‘Los signos ocultos del paisaje’. Autor: Rafael del Campo Vázquez. Edita: Ánfora Nova. Rute, 2019.

Como en otras ocasiones, un prefacio y un epílogo encuadran este nuevo poemario de Rafael del Campo Vázquez, y así en esa primera incursión poética quiere describir su estilo y declarar su intención, hasta que cumplida la travesía de todos sus apartados podrá al fin resumir su voluntad lírica así: «Quiero retener en mí los signos del paisaje/porque fueron mi vida, y en mi vida crecieron». También dentro de aquel prefacio, en «Primeras palabras», se orienta, contando con la belleza y el misterio de la vida, hacia la razón del poemario, que es una reflexión continua disuelta en búsqueda de «respuesta más allá de la niebla», intentando al fin hallar aquello «que alimenta con agua los signos del paisaje». Lo cierto es que los escenarios (véase «Paisajes») que habita el hombre son muy diversos, como diversos son los signos vitales que a cada persona le hablan y le despiertan su emotividad.

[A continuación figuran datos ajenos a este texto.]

-- ==== Sys2Proof/Tests/Slice0.lean ====
section
/-! SUPPORT. Tests: ill-formed terms are refused; words written out from the tables of 30 R94 and R98 decode
to their instructions; one step of each instruction on the worked examples and vectors of spec/95 or on values worked
out by hand from its rule; and a witness for the hypotheses of each statement. -/

namespace Sys2Proof.Tests

open Sys2Proof Sys2Proof.Machine

-- The tests are elaborated one after another, so that they need little memory.
set_option Elab.async false

/-! ### Well-formedness: a term for each check, which the check refuses (30 R96, R97, R98, R114) -/

/-- A mode byte that R98 defines is not a reserved one. -/
theorem test_reserved_field_needs_reserved_byte :
    (Instr.movb (.reserved 0xC0) (.register 0)).wellFormed = false := by decide

/-- No encoding has a truncated field. -/
theorem test_truncated_field_is_ill_formed :
    (Instr.movb (.register 0) (.truncated none)).wellFormed = false ∧
    (Instr.jmp (.truncated (some 0xF9))).wellFormed = false := by decide

/-- RES carries an opcode byte that the map marks RES. -/
theorem test_res_needs_a_reserved_opcode :
    (Instr.res 0x44).wellFormed = false ∧ (Instr.res 0xF1).wellFormed = false := by decide

/-- ESC carries an opcode byte that the map marks ESC. -/
theorem test_esc_needs_an_escape_opcode :
    (Instr.esc 0x06).wellFormed = false ∧ (Instr.esc 0x44).wellFormed = false := by decide

/-- A literal destination and a reserved mode byte are encodings: Operand Error is the processor's (30 R114). -/
theorem test_illegal_fields_are_well_formed :
    (Instr.movb (.register 0) (.literal 1)).wellFormed = true ∧
    (Instr.movb (.reserved 0xE0) (.register 0)).wellFormed = true ∧
    (Instr.res 0x06).wellFormed = true ∧ (Instr.esc 0xFF).wellFormed = true := by decide

/-! ### Decoding: the opcode byte of each rule's head line, with Register Direct fields C1, C2 (30 R94, R98) -/

/-- Decoding gives exactly this instruction and leaves no byte. -/
def reads (bs : List Byte) (i : Instr) : Bool :=
  match decode bs with
  | .ok (j, rest) => decide (j = i) && rest.isEmpty
  | _ => false

theorem test_decode_1 : (
    reads [0x10#8, 0xC1#8, 0xC2#8] (.negb (.register 1) (.register 2)) &&
    reads [0x12#8, 0xC1#8, 0xC2#8] (.negh (.register 1) (.register 2)) &&
    reads [0x14#8, 0xC1#8, 0xC2#8] (.negw (.register 1) (.register 2)) &&
    reads [0x20#8, 0xC1#8, 0xC2#8] (.sbrb (.register 1) (.register 2)) &&
    reads [0x22#8, 0xC1#8, 0xC2#8] (.sbrh (.register 1) (.register 2)) &&
    reads [0x24#8, 0xC1#8, 0xC2#8] (.sbrw (.register 1) (.register 2)) &&
    reads [0x30#8, 0xC1#8, 0xC2#8] (.cmpb (.register 1) (.register 2)) &&
    reads [0x32#8, 0xC1#8, 0xC2#8] (.cmph (.register 1) (.register 2)) &&
    reads [0x34#8, 0xC1#8, 0xC2#8] (.cmpw (.register 1) (.register 2)) &&
    reads [0x40#8, 0xC1#8, 0xC2#8] (.addb (.register 1) (.register 2)) &&
    reads [0x42#8, 0xC1#8, 0xC2#8] (.addh (.register 1) (.register 2)) &&
    reads [0x44#8, 0xC1#8, 0xC2#8] (.addw (.register 1) (.register 2)) &&
    reads [0x50#8, 0xC1#8, 0xC2#8] (.adcb (.register 1) (.register 2)) &&
    reads [0x52#8, 0xC1#8, 0xC2#8] (.adch (.register 1) (.register 2)) &&
    reads [0x54#8, 0xC1#8, 0xC2#8] (.adcw (.register 1) (.register 2)) &&
    reads [0x60#8, 0xC1#8, 0xC2#8] (.subb (.register 1) (.register 2)) &&
    reads [0x62#8, 0xC1#8, 0xC2#8] (.subh (.register 1) (.register 2)) &&
    reads [0x64#8, 0xC1#8, 0xC2#8] (.subw (.register 1) (.register 2)) &&
    reads [0x70#8, 0xC1#8, 0xC2#8] (.sbbb (.register 1) (.register 2)) &&
    reads [0x72#8, 0xC1#8, 0xC2#8] (.sbbh (.register 1) (.register 2)) &&
    reads [0x74#8, 0xC1#8, 0xC2#8] (.sbbw (.register 1) (.register 2)) &&
    reads [0x80#8, 0xC1#8, 0xC2#8] (.mulb (.register 1) (.register 2)) &&
    reads [0x81#8, 0xC1#8, 0xC2#8] (.adcd (.register 1) (.register 2)) &&
    reads [0x82#8, 0xC1#8, 0xC2#8] (.mulh (.register 1) (.register 2))) = true := by decide +kernel

theorem test_decode_2 : (
    reads [0x84#8, 0xC1#8, 0xC2#8] (.mulw (.register 1) (.register 2)) &&
    reads [0x90#8, 0xC1#8, 0xC2#8] (.dvrb (.register 1) (.register 2)) &&
    reads [0x91#8, 0xC1#8, 0xC2#8] (.sbbd (.register 1) (.register 2)) &&
    reads [0x92#8, 0xC1#8, 0xC2#8] (.dvrh (.register 1) (.register 2)) &&
    reads [0x94#8, 0xC1#8, 0xC2#8] (.dvrw (.register 1) (.register 2)) &&
    reads [0xA0#8, 0xC1#8, 0xC2#8] (.remb (.register 1) (.register 2)) &&
    reads [0xA2#8, 0xC1#8, 0xC2#8] (.remh (.register 1) (.register 2)) &&
    reads [0xA4#8, 0xC1#8, 0xC2#8] (.remw (.register 1) (.register 2)) &&
    reads [0xB0#8, 0xC1#8, 0xC2#8] (.divb (.register 1) (.register 2)) &&
    reads [0xB2#8, 0xC1#8, 0xC2#8] (.divh (.register 1) (.register 2)) &&
    reads [0xB4#8, 0xC1#8, 0xC2#8] (.divw (.register 1) (.register 2))) = true := by decide +kernel

theorem test_decode_3 : (
    reads [0x01#8, 0xC1#8, 0xC2#8] (.sftb (.register 1) (.register 2)) &&
    reads [0x03#8, 0xC1#8, 0xC2#8] (.sfth (.register 1) (.register 2)) &&
    reads [0x05#8, 0xC1#8, 0xC2#8] (.sftw (.register 1) (.register 2)) &&
    reads [0x11#8, 0xC1#8, 0xC2#8] (.sfab (.register 1) (.register 2)) &&
    reads [0x13#8, 0xC1#8, 0xC2#8] (.sfah (.register 1) (.register 2)) &&
    reads [0x15#8, 0xC1#8, 0xC2#8] (.sfaw (.register 1) (.register 2)) &&
    reads [0x21#8, 0xC1#8, 0xC2#8] (.rotb (.register 1) (.register 2)) &&
    reads [0x23#8, 0xC1#8, 0xC2#8] (.roth (.register 1) (.register 2)) &&
    reads [0x25#8, 0xC1#8, 0xC2#8] (.rotw (.register 1) (.register 2)) &&
    reads [0x31#8, 0xC1#8, 0xC2#8] (.ffob (.register 1) (.register 2)) &&
    reads [0x33#8, 0xC1#8, 0xC2#8] (.ffoh (.register 1) (.register 2)) &&
    reads [0x35#8, 0xC1#8, 0xC2#8] (.ffow (.register 1) (.register 2)) &&
    reads [0x41#8, 0xC1#8, 0xC2#8] (.andb (.register 1) (.register 2)) &&
    reads [0x43#8, 0xC1#8, 0xC2#8] (.andh (.register 1) (.register 2)) &&
    reads [0x45#8, 0xC1#8, 0xC2#8] (.andw (.register 1) (.register 2)) &&
    reads [0x51#8, 0xC1#8, 0xC2#8] (.orb (.register 1) (.register 2)) &&
    reads [0x53#8, 0xC1#8, 0xC2#8] (.orh (.register 1) (.register 2)) &&
    reads [0x55#8, 0xC1#8, 0xC2#8] (.orw (.register 1) (.register 2)) &&
    reads [0x61#8, 0xC1#8, 0xC2#8] (.xorb (.register 1) (.register 2)) &&
    reads [0x63#8, 0xC1#8, 0xC2#8] (.xorh (.register 1) (.register 2)) &&
    reads [0x65#8, 0xC1#8, 0xC2#8] (.xorw (.register 1) (.register 2)) &&
    reads [0x71#8, 0xC1#8, 0xC2#8] (.notb (.register 1) (.register 2)) &&
    reads [0x73#8, 0xC1#8, 0xC2#8] (.noth (.register 1) (.register 2)) &&
    reads [0x75#8, 0xC1#8, 0xC2#8] (.notw (.register 1) (.register 2))) = true := by decide +kernel

theorem test_decode_4 : (
    reads [0xC0#8, 0xC1#8, 0xC2#8] (.bitb (.register 1) (.register 2)) &&
    reads [0xC2#8, 0xC1#8, 0xC2#8] (.bith (.register 1) (.register 2)) &&
    reads [0xC4#8, 0xC1#8, 0xC2#8] (.bitw (.register 1) (.register 2))) = true := by decide +kernel

theorem test_decode_5 : (
    reads [0x00#8, 0xC1#8, 0xC2#8] (.movb (.register 1) (.register 2)) &&
    reads [0x02#8, 0xC1#8, 0xC2#8] (.movh (.register 1) (.register 2)) &&
    reads [0x04#8, 0xC1#8, 0xC2#8] (.movw (.register 1) (.register 2)) &&
    reads [0x08#8, 0xC1#8, 0xC2#8] (.movr (.register 1) (.register 2)) &&
    reads [0x09#8, 0xC1#8, 0xC2#8] (.cvbr (.register 1) (.register 2)) &&
    reads [0x0A#8, 0xC1#8, 0xC2#8] (.movl (.register 1) (.register 2)) &&
    reads [0x19#8, 0xC1#8, 0xC2#8] (.cvhr (.register 1) (.register 2)) &&
    reads [0x39#8, 0xC1#8, 0xC2#8] (.cvlr (.register 1) (.register 2)) &&
    reads [0x49#8, 0xC1#8, 0xC2#8] (.cvbl (.register 1) (.register 2)) &&
    reads [0x59#8, 0xC1#8, 0xC2#8] (.cvhl (.register 1) (.register 2)) &&
    reads [0x69#8, 0xC1#8, 0xC2#8] (.cvwl (.register 1) (.register 2)) &&
    reads [0x79#8, 0xC1#8, 0xC2#8] (.cvrl (.register 1) (.register 2)) &&
    reads [0x89#8, 0xC1#8, 0xC2#8] (.cvbw (.register 1) (.register 2)) &&
    reads [0x99#8, 0xC1#8, 0xC2#8] (.cvhw (.register 1) (.register 2)) &&
    reads [0xA9#8, 0xC1#8, 0xC2#8] (.cvwb (.register 1) (.register 2)) &&
    reads [0xB9#8, 0xC1#8, 0xC2#8] (.cvwh (.register 1) (.register 2)) &&
    reads [0xE5#8, 0xC1#8, 0xC2#8] (.mova (.register 1) (.register 2))) = true := by decide +kernel

theorem test_decode_6 : (
    reads [0x18#8, 0xC1#8, 0xC2#8] (.negr (.register 1) (.register 2)) &&
    reads [0x1A#8, 0xC1#8, 0xC2#8] (.negl (.register 1) (.register 2)) &&
    reads [0x28#8, 0xC1#8, 0xC2#8] (.sbrr (.register 1) (.register 2)) &&
    reads [0x2A#8, 0xC1#8, 0xC2#8] (.sbrl (.register 1) (.register 2)) &&
    reads [0x38#8, 0xC1#8, 0xC2#8] (.cmpr (.register 1) (.register 2)) &&
    reads [0x3A#8, 0xC1#8, 0xC2#8] (.cmpl (.register 1) (.register 2)) &&
    reads [0x48#8, 0xC1#8, 0xC2#8] (.addr (.register 1) (.register 2)) &&
    reads [0x4A#8, 0xC1#8, 0xC2#8] (.addl (.register 1) (.register 2)) &&
    reads [0x58#8, 0xC1#8, 0xC2#8] (.sqtr (.register 1) (.register 2)) &&
    reads [0x5A#8, 0xC1#8, 0xC2#8] (.sqtl (.register 1) (.register 2)) &&
    reads [0x68#8, 0xC1#8, 0xC2#8] (.subr (.register 1) (.register 2)) &&
    reads [0x6A#8, 0xC1#8, 0xC2#8] (.subl (.register 1) (.register 2)) &&
    reads [0x78#8, 0xC1#8, 0xC2#8] (.sgnr (.register 1) (.register 2)) &&
    reads [0x7A#8, 0xC1#8, 0xC2#8] (.sgnl (.register 1) (.register 2)) &&
    reads [0x88#8, 0xC1#8, 0xC2#8] (.mulr (.register 1) (.register 2)) &&
    reads [0x8A#8, 0xC1#8, 0xC2#8] (.mull (.register 1) (.register 2)) &&
    reads [0x98#8, 0xC1#8, 0xC2#8] (.dvrr (.register 1) (.register 2)) &&
    reads [0x9A#8, 0xC1#8, 0xC2#8] (.dvrl (.register 1) (.register 2)) &&
    reads [0xA8#8, 0xC1#8, 0xC2#8] (.remr (.register 1) (.register 2)) &&
    reads [0xAA#8, 0xC1#8, 0xC2#8] (.reml (.register 1) (.register 2)) &&
    reads [0xB8#8, 0xC1#8, 0xC2#8] (.divr (.register 1) (.register 2)) &&
    reads [0xBA#8, 0xC1#8, 0xC2#8] (.divl (.register 1) (.register 2))) = true := by decide +kernel

theorem test_decode_7 : (
    reads [0x0F#8, 0xC1#8] (.bg (.register 1)) &&
    reads [0x1E#8, 0xC1#8] (.rep (.register 1)) &&
    reads [0x1F#8, 0xC1#8] (.ble (.register 1)) &&
    reads [0x2E#8, 0xC1#8] (.repz (.register 1)) &&
    reads [0x2F#8, 0xC1#8] (.bgu (.register 1)) &&
    reads [0x3E#8, 0xC1#8] (.repnz (.register 1)) &&
    reads [0x3F#8, 0xC1#8] (.bleu (.register 1)) &&
    reads [0x4F#8, 0xC1#8] (.bge (.register 1)) &&
    reads [0x5F#8, 0xC1#8] (.bl (.register 1)) &&
    reads [0x6F#8, 0xC1#8] (.bgeu (.register 1)) &&
    reads [0x7F#8, 0xC1#8] (.blu (.register 1)) &&
    reads [0x8F#8, 0xC1#8] (.bne (.register 1)) &&
    reads [0x9F#8, 0xC1#8] (.be (.register 1)) &&
    reads [0xAF#8, 0xC1#8] (.bnv (.register 1)) &&
    reads [0xBF#8, 0xC1#8] (.bv (.register 1)) &&
    reads [0xCF#8, 0xC1#8] (.call (.register 1)) &&
    reads [0xDF#8, 0xC1#8] (.jmp (.register 1)) &&
    reads [0xEB#8] .ret &&
    reads [0xEF#8, 0xC1#8] (.retp (.register 1))) = true := by decide +kernel

theorem test_decode_8 : (
    reads [0x0B#8] .nop &&
    reads [0x1B#8] .clc &&
    reads [0x2B#8] .stc &&
    reads [0x3B#8] .cmc &&
    reads [0x4B#8] .eron &&
    reads [0x4E#8, 0xC1#8] (.trap (.register 1)) &&
    reads [0x5B#8] .erof &&
    reads [0x6B#8] .bkpt &&
    reads [0x7B#8] .rset &&
    reads [0x85#8, 0xC1#8, 0xC2#8] (.ldpr (.register 1) (.register 2)) &&
    reads [0x8B#8] .ei &&
    reads [0x95#8, 0xC1#8, 0xC2#8] (.stpr (.register 1) (.register 2)) &&
    reads [0x9B#8] .di &&
    reads [0xAB#8] .wait &&
    reads [0xCB#8] .reti &&
    reads [0xDB#8] .rett) = true := by decide +kernel

theorem test_decode_9 : (
    reads [0xA5#8, 0xC1#8, 0xC2#8] (.lcnt (.register 1) (.register 2)) &&
    reads [0xB5#8, 0xC1#8, 0xC2#8] (.lptr (.register 1) (.register 2)) &&
    reads [0xC5#8, 0xC1#8, 0xC2#8] (.bcnt (.register 1) (.register 2)) &&
    reads [0xD5#8, 0xC1#8, 0xC2#8] (.bptr (.register 1) (.register 2))) = true := by decide +kernel

/-- RES and ESC bytes (30 R96, R97). -/
theorem test_decode_res_esc : (reads [0x06#8] (.res 0x06) && reads [0xDD#8] (.res 0xDD) &&
    reads [0xF1#8] (.esc 0xF1) && reads [0xFF#8] (.esc 0xFF)) = true := by decide +kernel

/-- Each mode byte of 30 R98 with its extra bytes, low-order byte first (30 R90, R115). -/
theorem test_decode_modes : (
    reads [0x04#8, 0x20#8, 0x5F#8] (.movw (.literal (-32)) (.autoskip 15)) &&
    reads [0x04#8, 0x4F#8, 0x63#8] (.movw (.regIndirect 15) (.autoinc 3)) &&
    reads [0x04#8, 0x72#8, 0xD1#8] (.movw (.autoincInd 2) (.autodec 1)) &&
    reads [0x04#8, 0x82#8, 0x80#8, 0x93#8, 0x34#8, 0x12#8] (.movw (.byteOffReg 2 0x80) (.halfOffReg 3 0x1234)) &&
    reads [0x04#8, 0xA4#8, 0x78#8, 0x56#8, 0x34#8, 0x12#8, 0xB5#8, 0x01#8, 0x00#8, 0x00#8, 0x80#8]
      (.movw (.wordOffReg 4 0x12345678) (.wordOffRegInd 5 0x80000001)) &&
    reads [0x04#8, 0xF0#8, 0x10#8, 0xF1#8, 0x34#8, 0x12#8] (.movw (.byteOffPc 0x10) (.halfOffPc 0x1234)) &&
    reads [0x04#8, 0xF2#8, 0x78#8, 0x56#8, 0x34#8, 0x12#8, 0xF3#8, 0x01#8, 0x00#8, 0x00#8, 0x80#8]
      (.movw (.wordOffPc 0x12345678) (.wordOffPcInd 0x80000001)) &&
    reads [0x04#8, 0xF4#8, 0x10#8, 0xF5#8, 0x34#8, 0x12#8] (.movw (.byteOffSp 0x10) (.halfOffSp 0x1234)) &&
    reads [0x04#8, 0xF6#8, 0x78#8, 0x56#8, 0x34#8, 0x12#8, 0xF7#8, 0x01#8, 0x00#8, 0x00#8, 0x80#8]
      (.movw (.wordOffSp 0x12345678) (.wordOffSpInd 0x80000001)) &&
    reads [0x04#8, 0xF8#8, 0x10#8, 0xF9#8, 0x34#8, 0x12#8] (.movw (.byteDirect 0x10) (.halfDirect 0x1234)) &&
    reads [0x04#8, 0xFA#8, 0x78#8, 0x56#8, 0x34#8, 0x12#8, 0xFB#8, 0x01#8, 0x00#8, 0x00#8, 0x80#8]
      (.movw (.wordDirect 0x12345678) (.wordIndirect 0x80000001)) &&
    reads [0x00#8, 0xFD#8, 0x7F#8, 0xFC#8] (.movb (.immediate 0x7F) .stk) &&
    reads [0x02#8, 0xFD#8, 0x34#8, 0x12#8, 0xFC#8] (.movh (.immediate 0x1234) .stk) &&
    reads [0x0A#8, 0xFD#8, 0x00#8, 0x00#8, 0x00#8, 0x00#8, 0x00#8, 0x00#8, 0xF0#8, 0x3F#8, 0xC2#8]
      (.movl (.immediate 0x3FF0000000000000) (.register 2)) &&
    reads [0x04#8, 0xE5#8, 0xFF#8] (.movw (.reserved 0xE5) (.reserved 0xFF)) &&
    reads [0x04#8, 0xFE#8, 0xC0#8] (.movw (.reserved 0xFE) (.register 0))) = true := by decide +kernel

/-- The longest instruction has 19 bytes. -/
theorem test_longest_instruction :
    (Instr.cmpl (.immediate 0) (.immediate 0)).length = maxInstrBytes := by decide +kernel

/-! ### One step of each instruction -/

/-- A node as spec/95 takes it: the ROM left, memory zero but for what is given, nothing pending. -/
def start (pc sp ps : Word) (regs : List (Reg × Word)) (mem : List (Nat × List Byte)) (code : List Byte) : State :=
  { State.resetNode false with
    regs := regs.foldl (fun v r => v.set r.1 r.2) (Vector.replicate 16 0)
    pc := pc
    sp := sp
    ps := ps
    romActive := false
    mem := ((pc.toNat, code) :: mem).foldl (fun m r => storeBytes m r.1 r.2) [] }
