-- ==== Sys2Proof/Syntax.lean ====
section
/-! DEFINITION. The syntax of the GX-768: the fields of slot instructions (R66 to R75), the RISC-V
instructions of the loader and storer harts (R234), the messages that events carry, and the ONE inductive
`Instr` with one constructor for each row of spec/opcode_table.json. An instruction keeps the bit fields
that the encoding gives it; the accessors of a selector or destination stand in Machine/Operands.lean. -/

namespace Sys2Proof

/-- Fields of a C-slot instruction (R66, R69). STOP is a matter of position in the bundle (R65). -/
structure CFields where
  pred : BitVec 3
  psense : Bool
  dst : BitVec 8
  srcA : BitVec 8
  srcB : BitVec 8
  imm : BitVec 24
  mod : BitVec 3
deriving DecidableEq, Repr, Inhabited

/-- Fields of a T-slot instruction (R66, R69). -/
structure TFields where
  pred : BitVec 3
  psense : Bool
  srcA : BitVec 8
  srcB : BitVec 8
  dst : BitVec 8
  gidx : BitVec 4
  imm : BitVec 20
  mod : BitVec 3
deriving DecidableEq, Repr, Inhabited

/-- Fields of a V-slot or K-slot instruction (R66, R69, R72). Bits [3:1] are reserved and zero. -/
structure VFields where
  pred : BitVec 3
  psense : Bool
  srcA : BitVec 8
  srcB : BitVec 8
  srcC : BitVec 8
  dst : BitVec 8
  type : BitVec 4
  stype : BitVec 4
  imm8 : BitVec 8
deriving DecidableEq, Repr, Inhabited

/-- Fields of an M-slot instruction (R66, R69, R75). Bits [11:1] are reserved and zero. -/
structure MFields where
  pred : BitVec 3
  psense : Bool
  abase : BitVec 4
  bbase : BitVec 4
  acc : BitVec 3
  rpt : Bool
  rcount : BitVec 12
  qsrc : BitVec 8
  zsrc : BitVec 3
  cnt5 : BitVec 5
deriving DecidableEq, Repr, Inhabited

/-- A context: the core's global number (R21) and context 0 or 1 (R26). -/
structure CtxId where
  core : Nat
  ctx : Nat
deriving DecidableEq, Repr, Inhabited

/-- The two side cores of a core (R28). -/
inductive Role | loader | storer
deriving DecidableEq, Repr, Inhabited

/-- A hart: the context it serves and its role (R28). -/
structure HartId where
  c : CtxId
  role : Role
deriving DecidableEq, Repr, Inhabited

/-- Two-operand integer operations of RV32IM, Zba and Zbb (R234). -/
inductive RvOp
  | add | sub | sll | slt | sltu | xor | srl | sra | or | and
  | mul | mulh | mulhsu | mulhu | div | divu | rem | remu
  | sh1add | sh2add | sh3add | andn | orn | xnor | max | maxu | min | minu | rol | ror
deriving DecidableEq, Repr, Inhabited

/-- One-operand operations of Zbb (R234). -/
inductive RvUnary | clz | ctz | cpop | sextB | sextH | zextH | orcB | rev8
deriving DecidableEq, Repr, Inhabited

/-- Branch conditions of RV32I. -/
inductive RvBr | eq | ne | lt | ge | ltu | geu
deriving DecidableEq, Repr, Inhabited

/-- Loads of RV32I. -/
inductive RvLoad | lb | lh | lw | lbu | lhu
deriving DecidableEq, Repr, Inhabited

/-- Stores of RV32I. -/
inductive RvStore | sb | sh | sw
deriving DecidableEq, Repr, Inhabited

/-- The CSR operations of Zicsr. -/
inductive RvCsr | rw | rs | rc
deriving DecidableEq, Repr, Inhabited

Esta, finalmente, se muestra con diáfana claridad en cualquiera de las cuatro estaciones que, junto con «Últimos versos», estructuran este libro de Rafael del Campo Vázquez, quien en «Epílogo», proclama a la poesía como búsqueda suprema para la comprensión de todo, y como anhelo que sostiene la vida: «Te espantas y te ocultas y a veces te descubres/tú, razón de las cosas, hundida bajo el agua».

Si seguimos la estructura del poemario, en «Signos de primavera» (1ª parte) el texto inicial, con ese mismo título, ensalza la luz como materia constitutiva de la estación: «La luz nombra las cosas, los objetos queridos, /.../ y el cimbreo perdido de un pájaro en la adelfa».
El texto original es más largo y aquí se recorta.